I have seen many Owl Drug bottles.  Most sell below $300.  And I have always heard of the Grand Pappy Owl.  It's an oddity in the KT-1 group.  It only comes in 5" size.  It's a 2 wing, but the embossing orientation is that of a 1 wing bottle. (Company name is on it's own panel and not above the Owl logo on the front as other 2 wings are).  I have never seen one for sale.  That is, until a few days ago.  I had no idea what one would sell for, so it was a shock to find out the winning bid of  $2840!  I have never seen another Owl Drug bottle of any kind sell for this amount.  So keep your eyes out for this one.  It's worth being behind a mortgage payment or two.  [8D]

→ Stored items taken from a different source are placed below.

-- ==== Sys2Proof/Certificates/Slice0/Obligations.lean ====
section
/-! DEFINITION. The statements for the provers, file by file of spec/. A statement over all states says "for every state";
where it needs a legal operand it names the predicate of Sys2Proof/Safety.lean. -/

open Sys2Proof Sys2Proof.Machine

/-! ### 30_encoding -/

/-- No bit of an encoding is dropped: decoding the word of a well-formed command gives the command back. -/
def Obligations.DecodeOfEncodeIsTheCommand : Prop :=
  ∀ i : Instr, i.wf = true → decode (encode i) = .ok i

/-- Each word has one meaning: a word that decodes is the word of the well-formed command it decodes to. -/
def Obligations.EncodeOfDecodeIsTheWord : Prop :=
  ∀ (w : Word) (i : Instr), decode w = .ok i → i.wf = true ∧ encode i = w

/-- The rows of the opcode map are mutually exclusive: no word matches two of them. -/
def Obligations.OpcodeRowsAreExclusive : Prop :=
  opTable.length = 12 ∧ opTable.Pairwise fun r q => ∀ w : Word, ¬(r.accepts w = true ∧ q.accepts w = true)

/-- A word is illegal exactly when `OPC` is above 0x0B or a "zero" field of its format is not zero. -/
def Obligations.IllegalWordsAreReservedOnes : Prop :=
  ∀ w : Word, (∃ e, decode w = .error e) ↔
    let opc := w.toNat % 256
    0x0C ≤ opc ∨
    (opc ∈ [0x00, 0x03, 0x04, 0x05, 0x06, 0x0A, 0x0B] ∧ w.toNat / 256 ≠ 0) ∨
    (opc ∈ [0x01, 0x02] ∧ w.toNat / 1024 ≠ 0) ∨
    (opc ∈ [0x07, 0x08, 0x09] ∧ (w.toNat / 2 ^ 24 ≠ 0 ∨ w.toNat / 512 % 128 ≠ 0))

/-- The mnemonics assemble to the words of R100. -/
def Obligations.MnemonicsAssembleToTheirWords : Prop :=
  encode .nop = 0x00000000 ∧
  encode (.cbcEnc 0) = 0x00000001 ∧ encode (.cbcEnc 1) = 0x00000101 ∧
  encode (.cbcEnc 2) = 0x00000201 ∧ encode (.cbcEnc 3) = 0x00000301 ∧
  encode (.cbcDec 0) = 0x00000002 ∧ encode (.cbcDec 1) = 0x00000102 ∧
  encode (.cbcDec 2) = 0x00000202 ∧ encode (.cbcDec 3) = 0x00000302 ∧
  encode .ctrCrypt = 0x00000003 ∧ encode .ccmMac = 0x00000004 ∧
  encode .ccmEnc = 0x00000005 ∧ encode .ccmDec = 0x00000006 ∧
  (∀ nfb : Byte,
    (encode (.ccmpDerive false nfb)).toNat = 0x00000007 + nfb.toNat * 2 ^ 16 ∧
    (encode (.ccmpDerive true nfb)).toNat = 0x00000107 + nfb.toNat * 2 ^ 16 ∧
    (encode (.ccmpEnc false nfb)).toNat = 0x00000008 + nfb.toNat * 2 ^ 16 ∧
    (encode (.ccmpEnc true nfb)).toNat = 0x00000108 + nfb.toNat * 2 ^ 16 ∧
    (encode (.ccmpDec false nfb)).toNat = 0x00000009 + nfb.toNat * 2 ^ 16 ∧
    (encode (.ccmpDec true nfb)).toNat = 0x00000109 + nfb.toNat * 2 ^ 16) ∧
  encode .cmacSubkeys = 0x0000000A ∧ encode .cmac = 0x0000000B
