/-! ### Reading the first bytes of what was written (R62) -/

theorem memRead_memWrite_append (s : State) (a : Nat) (v w : List Byte) :
    memRead (memWrite s a (v ++ w)) a v.length = v := by
  have hall := memRead_memWrite_same s a (v ++ w)
  rw [List.length_append, memRead_append] at hall
  exact List.append_inj_left hall (length_memRead _ _ _)

/-! ### Lengths in their registers (R33) -/

/-- The length that a register holds goes back into a register unchanged. -/
theorem lengthWord_toNat (w : Word) : lengthWord w.toNat = w := by simp [lengthWord]

/-! ### `CBC_ENC` on legal operands (R152, R154) -/

section
variable {cfg : Config} {pad : Nat} {s : State}

/-- The ciphertext that `CBC_ENC` computes in state `s` (R152). -/
def cbcEncResult (cfg : Config) (pad : Nat) (s : State) : List Byte :=
  cbcEncBytes (cfg.aesEnc (keyBytes s)) s.ivctr pad (srcBytes s)

theorem length_cbcEncResult (h : CbcEncLegal cfg pad s) :
    (cbcEncResult cfg pad s).length = cbcEncOutLen pad s.len.toNat := by
  obtain ⟨-, -, hlen, -⟩ := h
  rw [cbcEncResult, length_cbcEncBytes _ _ _ _ (fun hp => by simpa using (hlen hp).2), length_srcBytes]

/-- The ciphertext is a positive number of whole blocks (R154). -/
theorem cbcEncOutLen_pos_and_mod (h : CbcEncLegal cfg pad s) :
    0 < cbcEncOutLen pad s.len.toNat ∧ cbcEncOutLen pad s.len.toNat % 16 = 0 := by
  obtain ⟨-, -, hlen, -⟩ := h
  unfold cbcEncOutLen
  split
  · next hp => exact hlen hp
  · obtain ⟨hpos, -, hmod⟩ := padLength_bounds s.len.toNat
    exact ⟨by omega, hmod⟩

/-- `CBC_ENC` as an update of the state before it (R152). -/
theorem cbcEnc_eq (h : CbcEncLegal cfg pad s) :
    cbcEnc cfg pad s =
      { s with buf := s.buf.writeBytes s.dst.toNat (cbcEncResult cfg pad s),
               outLen := lengthWord (cbcEncOutLen pad s.len.toNat),
               errcode := .none, err := false, busy := false, done := true } := by
  rw [← length_cbcEncResult h, cbcEnc_of_legal h, cbcEncEffect_eq]
  rfl

/-- `OUTLEN` holds the ciphertext's length, which lies inside `BUF` and so fits the register (R154). -/
theorem toNat_outLen_cbcEnc (h : CbcEncLegal cfg pad s) (hbuf : cfg.bufBytes < 2 ^ 32) :
    (cbcEnc cfg pad s).outLen.toNat = cbcEncOutLen pad s.len.toNat := by
  obtain ⟨hpos, -⟩ := cbcEncOutLen_pos_and_mod h
  rw [cbcEnc_eq h]
  obtain ⟨-, -, -, -, hfits, -⟩ := h
  exact toNat_lengthWord (by simp only [Region.Fits] at hfits; omega)

theorem keysel_cbcEnc (h : CbcEncLegal cfg pad s) : (cbcEnc cfg pad s).keysel = s.keysel := by
  rw [cbcEnc_eq h]

theorem keyBytes_cbcEnc (h : CbcEncLegal cfg pad s) : keyBytes (cbcEnc cfg pad s) = keyBytes s := by
  rw [cbcEnc_eq h]
  rfl

theorem ivctr_cbcEnc (h : CbcEncLegal cfg pad s) : (cbcEnc cfg pad s).ivctr = s.ivctr := by
  rw [cbcEnc_eq h]

theorem byteAt_cbcEnc (h : CbcEncLegal cfg pad s) (a : Nat) :
    (cbcEnc cfg pad s).byteAt a = (memWrite s s.dst.toNat (cbcEncResult cfg pad s)).byteAt a := by
  rw [cbcEnc_eq h]
  exact byteAt_congr rfl rfl a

http://cgi.ebay.com/ws/eBayISAPI.dll?ViewItem&rt=nc&nma=true&item=250764127278&si=z7GQcvxgE5%252FQEqS2IwypspH821Y%253D&viewitem=&sspagename=STRK%3AMEWAX%3AIT

 **There may be more rare and expensive Owl Drug bottles out there, but this is the most expensive that I know about so far**


----------



## CALDIGR2

I have dug those "Grandpappy" "Hooters" but never got ANYTHING close to that price. The best looking "Grandpappy" or "Hippie" Owl is the big square one. Although not necessarily a poison it did hold dangerous products that were not to be taken internally.


----------



## Poison_Us

Bottle was re-listed.  Evidently, a crack was found in the corner just before packing to the winner.  So back up it is.  Such a heart breaker.  Still a handsome example.  I'm sure it displays well.  I would try if I had the cash, but we keep buying stuff and the Columbia show is next weekend and we cant spend all the money before the show...


----------



## cowseatmaize

Crack? looks like a glued in piece of glass to me.


----------



## Poison_Us

Might be.  I just cringed when I saw it... [&o]


----------



## mctaggart67

When I first started collecting in 1980, at age 12, I saw a milk glass Owl Drug Co. embossed with either "Victoria, B.C." or "Vancouver, B.C." underneath the owl logo. I really wanted to buy the bottle because I thought the colour was interesting (as a new collector, I'd never seen milk glass before) and because my mother's side of the family is from British Columbia. The price was $50.00, and too dear for me, since a paper route was my only form of income. Instead, I settled for something else. Yes, I know, hindsight is 20/20!


----------



## cowseatmaize

Closed at $338. Huh, damage does affect price, go figure.[]


----------



## Poison_Us

I really thought it would have gone a bit higher, cuz 10% of the previous price is quite the hit.  
 I wouldn't have minded getting it for that price, but we had bigger things we are after.  Plus we still have to keep some money for the show this weekend.


----------